When Melanie was orphaned when just three years old, there had been no one to take her into their charge. As she had grown up and realised how alone in the world she was, she had learned to cover the loneliness and aching sense of loss this brought her with a bright smile and an insouciant air of cheerfulness, while inwardly giving in to the compulsion to daydream on what her life might have been if her parents had not been killed in that car crash.
Perhaps it had been that inner loneliness, that need she had always tried to keep so firmly under control which had made her so susceptible to Paul’s false declaration of love.
Louise had been right about one thing. Living here in this cottage was giving her a new perspective on life.
Always fiercely independent, fiercely determined not to rely on anyone for anything, she was beginning to discover that needing the companionship, the friendship of others was not perhaps a weakness after all, but simply an acceptable fact of being human.

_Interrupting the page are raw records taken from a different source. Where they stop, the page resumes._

-- ==== Sys2Proof/Certificates/Slice0/Obligations.lean ====
section
/-!
DEFINITION. The statements for the provers. Each is a proposition about the machine of `Sys2Proof.Machine`; its docstring names the
rules of spec/ that it formalises.
-/

open Sys2Proof
open Sys2Proof.Machine


/-! ### The front: S words -/

/-- An S word that always writes one result pops its sources, writes the result that its table gives, and the front moves past it; nothing
else changes (05 R122, R126, R129 to R132, R144). CLZ, CTZ and POPC write the count that their rule describes (05 R128). A word whose one
source carries a poison mark consumes it, at some place number (19 R466, R467). -/
def Obligations.ScalarWordsWriteTheirResult : Prop :=
  (∀ (i : Instr) (s : State) (th : Thread) (rs : List (BitVec 5)) (d : BitVec 5) (v : Word),
      AtFront s th → i.wellFormed = true → scalarOf th i = some (rs, d, v) → th.sReady s.now rs = .ok () → th.sRoom d = .ok () →
      exec i s = .next (s.past ((th.sPop rs).sPut d v) none)) ∧
  (∀ (i : Instr) (s : State) (th : Thread) (d a : BitVec 5) (counts : Word → Nat → Prop),
      AtFront s th → countOf i = some (d, a, counts) → th.sReady s.now [a] = .ok () → th.sRoom d = .ok () →
      ∃ n, counts (th.sVal a) n ∧ n ≤ 64 ∧ exec i s = .next (s.past ((th.sPop [a]).sPut d (wd n)) none)) ∧
  (∀ (i : Instr) (s : State) (th : Thread) (d r : BitVec 5) (v : Word),
      AtFront s th → i.wellFormed = true → scalarOf th i = some ([r], d, v) → r ≠ 28 → r ≠ 29 → r.toNat ∈ th.f.marks →
      ∃ loc val, exec i s = .next (s.consumed .front th 9 (dieOf th.c) (th.c % 32) loc val))

/-- A division by a divisor other than zero writes the truncated quotient or its remainder, and −2^63 by −1 wraps; a zero divisor takes
DIVZERO with the dividend, once older words have settled, and pops and writes nothing (05 R127, 16 R406). -/
def Obligations.DivisionsDivideOrTrap : Prop :=
  ∀ (i : Instr) (s : State) (th : Thread) (d a b : BitVec 5) (v : Word),
    AtFront s th → divisionOf th i = some (d, a, b, v) → th.sReady s.now [a, b] = .ok () →
    (th.sVal b ≠ 0 → th.sRoom d = .ok () → exec i s = .next (s.past ((th.sPop [a, b]).sPut d v) none)) ∧
    (th.sVal b = 0 → th.settled th.seq = true → exec i s = .next (s.takeTrap th th.seq s.cur.e.addr 0x04 (th.sVal a) 0))

/-- A conditional branch whose condition holds moves the front to its own address plus four times its offset and leaves the loops that the
target lies outside of; one whose condition fails goes to the next word (05 R133, R138, Table 5.4). JMP and CALL transfer to their own
address plus four times their offset, JR and CALLR to a register plus an offset if that is a word's address, and else take ALIGN; CALL and
CALLR write the address of the next word to s27 and leave no loop, JMP and JR leave the loops that they jump out of (05 R134, R138). -/
def Obligations.ControlTransfers : Prop :=
  (∀ (i : Instr) (s : State) (th : Thread) (rs : List (BitVec 5)) (c : Prop) (o : Int),
      AtFront s th → branchOf th i = some (rs, c, o) → th.sReady s.now rs = .ok () →
      (c → exec i s = .next (s.past
        ((th.sPop rs).setLoops (leaveLoops s.cur.e.addr (s.cur.e.addr + BitVec.ofInt 64 (4 * o)) (th.sPop rs).loops))
        (some (s.cur.e.addr + BitVec.ofInt 64 (4 * o))))) ∧
      (¬ c → exec i s = .next (s.past (th.sPop rs) none))) ∧
  (∀ (s : State) (th : Thread) (a : BitVec 5) (o : BitVec 23) (k : BitVec 13) (p : Option (BitVec 29)), AtFront s th →
      (let t := s.cur.e.addr + BitVec.ofInt 64 (4 * immInt o p)
       exec (.jmp o p) s = .next (s.past (th.setLoops (leaveLoops s.cur.e.addr t th.loops)) (some t)) ∧
       exec (.call o p) s = .next (s.past (th.sPut 27 (s.cur.e.addr + wd s.cur.e.size)) (some t))) ∧
      (th.sReady s.now [a] = .ok () →
        let t := th.sVal a + BitVec.ofInt 64 (immInt k p)
        (t.toNat % 4 = 0 →
          exec (.jr a k p) s = .next (s.past ((th.sPop [a]).setLoops (leaveLoops s.cur.e.addr t (th.sPop [a]).loops)) (some t)) ∧
          exec (.callr a k p) s = .next (s.past ((th.sPop [a]).sPut 27 (s.cur.e.addr + wd s.cur.e.size)) (some t))) ∧
        (t.toNat % 4 ≠ 0 → th.settled th.seq = true →
          exec (.jr a k p) s = .next (s.takeTrap th th.seq s.cur.e.addr 0x05 t 0) ∧
          exec (.callr a k p) s = .next (s.takeTrap th th.seq s.cur.e.addr 0x05 t 0))))
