-- ==== Sys2Proof/Laws/Dispatch.lean ====
section
/-!
SUPPORT. What the dispatch runs for each instruction.
-/

set_option Elab.async false

namespace Sys2Proof.Machine
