/-! ### setLink -/

@[simp] theorem State.setLink_now (s : State) (l : Nat) (x : Link) : (s.setLink l x).now = s.now := rfl
@[simp] theorem State.setLink_freeCount (s : State) (l : Nat) (x : Link) : (s.setLink l x).freeCount = s.freeCount := rfl
@[simp] theorem State.setLink_cur (s : State) (l : Nat) (x : Link) : (s.setLink l x).cur = s.cur := rfl
@[simp] theorem State.setLink_agenda (s : State) (l : Nat) (x : Link) : (s.setLink l x).agenda = s.agenda := rfl
@[simp] theorem State.setLink_threads (s : State) (l : Nat) (x : Link) : (s.setLink l x).threads = s.threads := rfl
@[simp] theorem State.setLink_cores (s : State) (l : Nat) (x : Link) : (s.setLink l x).cores = s.cores := rfl
@[simp] theorem State.setLink_groups (s : State) (l : Nat) (x : Link) : (s.setLink l x).groups = s.groups := rfl
@[simp] theorem State.setLink_dies (s : State) (l : Nat) (x : Link) : (s.setLink l x).dies = s.dies := rfl
@[simp] theorem State.setLink_svcs (s : State) (l : Nat) (x : Link) : (s.setLink l x).svcs = s.svcs := rfl
@[simp] theorem State.setLink_tasks (s : State) (l : Nat) (x : Link) : (s.setLink l x).tasks = s.tasks := rfl
@[simp] theorem State.setLink_launches (s : State) (l : Nat) (x : Link) : (s.setLink l x).launches = s.launches := rfl
@[simp] theorem State.setLink_lnq (s : State) (l : Nat) (x : Link) : (s.setLink l x).lnq = s.lnq := rfl
@[simp] theorem State.setLink_waitAcc (s : State) (l : Nat) (x : Link) : (s.setLink l x).waitAcc = s.waitAcc := rfl
@[simp] theorem State.setLink_nextTask (s : State) (l : Nat) (x : Link) : (s.setLink l x).nextTask = s.nextTask := rfl
@[simp] theorem State.setLink_nextLaunch (s : State) (l : Nat) (x : Link) : (s.setLink l x).nextLaunch = s.nextLaunch := rfl
@[simp] theorem State.setLink_nextLease (s : State) (l : Nat) (x : Link) : (s.setLink l x).nextLease = s.nextLease := rfl
@[simp] theorem State.setLink_nextLeave (s : State) (l : Nat) (x : Link) : (s.setLink l x).nextLeave = s.nextLeave := rfl
@[simp] theorem State.setLink_mem (s : State) (l : Nat) (x : Link) : (s.setLink l x).mem = s.mem := rfl
@[simp] theorem State.setLink_poison (s : State) (l : Nat) (x : Link) : (s.setLink l x).poison = s.poison := rfl
@[simp] theorem State.setLink_spPoison (s : State) (l : Nat) (x : Link) : (s.setLink l x).spPoison = s.spPoison := rfl
@[simp] theorem State.setLink_regs (s : State) (l : Nat) (x : Link) : (s.setLink l x).regs = s.regs := rfl
@[simp] theorem State.setLink_dcache (s : State) (l : Nat) (x : Link) : (s.setLink l x).dcache = s.dcache := rfl
@[simp] theorem State.setLink_links (s : State) (l : Nat) (x : Link) : (s.setLink l x).links = s.links.set l x := rfl
@[simp] theorem State.setLink_nextMsg (s : State) (l : Nat) (x : Link) : (s.setLink l x).nextMsg = s.nextMsg := rfl
@[simp] theorem State.setLink_mesh (s : State) (l : Nat) (x : Link) : (s.setLink l x).mesh = s.mesh := rfl
@[simp] theorem State.setLink_storeQ (s : State) (l : Nat) (x : Link) : (s.setLink l x).storeQ = s.storeQ := rfl
@[simp] theorem State.setLink_homeQ (s : State) (l : Nat) (x : Link) : (s.setLink l x).homeQ = s.homeQ := rfl
@[simp] theorem State.setLink_waits (s : State) (l : Nat) (x : Link) : (s.setLink l x).waits = s.waits := rfl
@[simp] theorem State.setLink_drops (s : State) (l : Nat) (x : Link) : (s.setLink l x).drops = s.drops := rfl
@[simp] theorem State.setLink_fab (s : State) (l : Nat) (x : Link) : (s.setLink l x).fab = s.fab := rfl
@[simp] theorem State.setLink_nextFab (s : State) (l : Nat) (x : Link) : (s.setLink l x).nextFab = s.nextFab := rfl
@[simp] theorem State.setLink_handles (s : State) (l : Nat) (x : Link) : (s.setLink l x).handles = s.handles := rfl
@[simp] theorem State.setLink_leaseAsks (s : State) (l : Nat) (x : Link) : (s.setLink l x).leaseAsks = s.leaseAsks := rfl
@[simp] theorem State.setLink_peerQ (s : State) (l : Nat) (x : Link) : (s.setLink l x).peerQ = s.peerQ := rfl
@[simp] theorem State.setLink_tinvQ (s : State) (l : Nat) (x : Link) : (s.setLink l x).tinvQ = s.tinvQ := rfl
@[simp] theorem State.setLink_paused (s : State) (l : Nat) (x : Link) : (s.setLink l x).paused = s.paused := rfl
@[simp] theorem State.setLink_ackOwed (s : State) (l : Nat) (x : Link) : (s.setLink l x).ackOwed = s.ackOwed := rfl
@[simp] theorem State.setLink_peerOut (s : State) (l : Nat) (x : Link) : (s.setLink l x).peerOut = s.peerOut := rfl
@[simp] theorem State.setLink_preQ (s : State) (l : Nat) (x : Link) : (s.setLink l x).preQ = s.preQ := rfl
@[simp] theorem State.setLink_heldSectors (s : State) (l : Nat) (x : Link) : (s.setLink l x).heldSectors = s.heldSectors := rfl
@[simp] theorem State.setLink_fetches (s : State) (l : Nat) (x : Link) : (s.setLink l x).fetches = s.fetches := rfl
@[simp] theorem State.setLink_hwPuts (s : State) (l : Nat) (x : Link) : (s.setLink l x).hwPuts = s.hwPuts := rfl
@[simp] theorem State.setLink_pools (s : State) (l : Nat) (x : Link) : (s.setLink l x).pools = s.pools := rfl
@[simp] theorem State.setLink_stamps (s : State) (l : Nat) (x : Link) : (s.setLink l x).stamps = s.stamps := rfl
@[simp] theorem State.setLink_keptMem (s : State) (l : Nat) (x : Link) : (s.setLink l x).keptMem = s.keptMem := rfl
@[simp] theorem State.setLink_hostLines (s : State) (l : Nat) (x : Link) : (s.setLink l x).hostLines = s.hostLines := rfl
@[simp] theorem State.setLink_alwPd (s : State) (l : Nat) (x : Link) : (s.setLink l x).alwPd = s.alwPd := rfl
@[simp] theorem State.setLink_brs (s : State) (l : Nat) (x : Link) : (s.setLink l x).brs = s.brs := rfl
@[simp] theorem State.setLink_msix (s : State) (l : Nat) (x : Link) : (s.setLink l x).msix = s.msix := rfl
@[simp] theorem State.setLink_answer (s : State) (l : Nat) (x : Link) : (s.setLink l x).answer = s.answer := rfl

She had been surprised to discover how curious people were about her, and how ready they were to express that curiosity. The cottage was situated almost two miles outside the village, but already Melanie had had several callers, no doubt curious to see the young woman to whom old Mr Burrows had left his property.
Melanie still had no idea why on earth John Burrows had left his estate to her, and the solicitors had been as baffled as she was herself.
She frowned, worried as she studied her wallpaper, wondering if it was straight enough.
She wasn’t a very tall girl, barely five feet three with fine delicate bones that made her look far more fragile than she actually was. Her debilitating attack of flu had left her looking more finely drawn than ever, leaving shadows beneath her dark blue eyes and a listlessness to her normally energetic way of moving.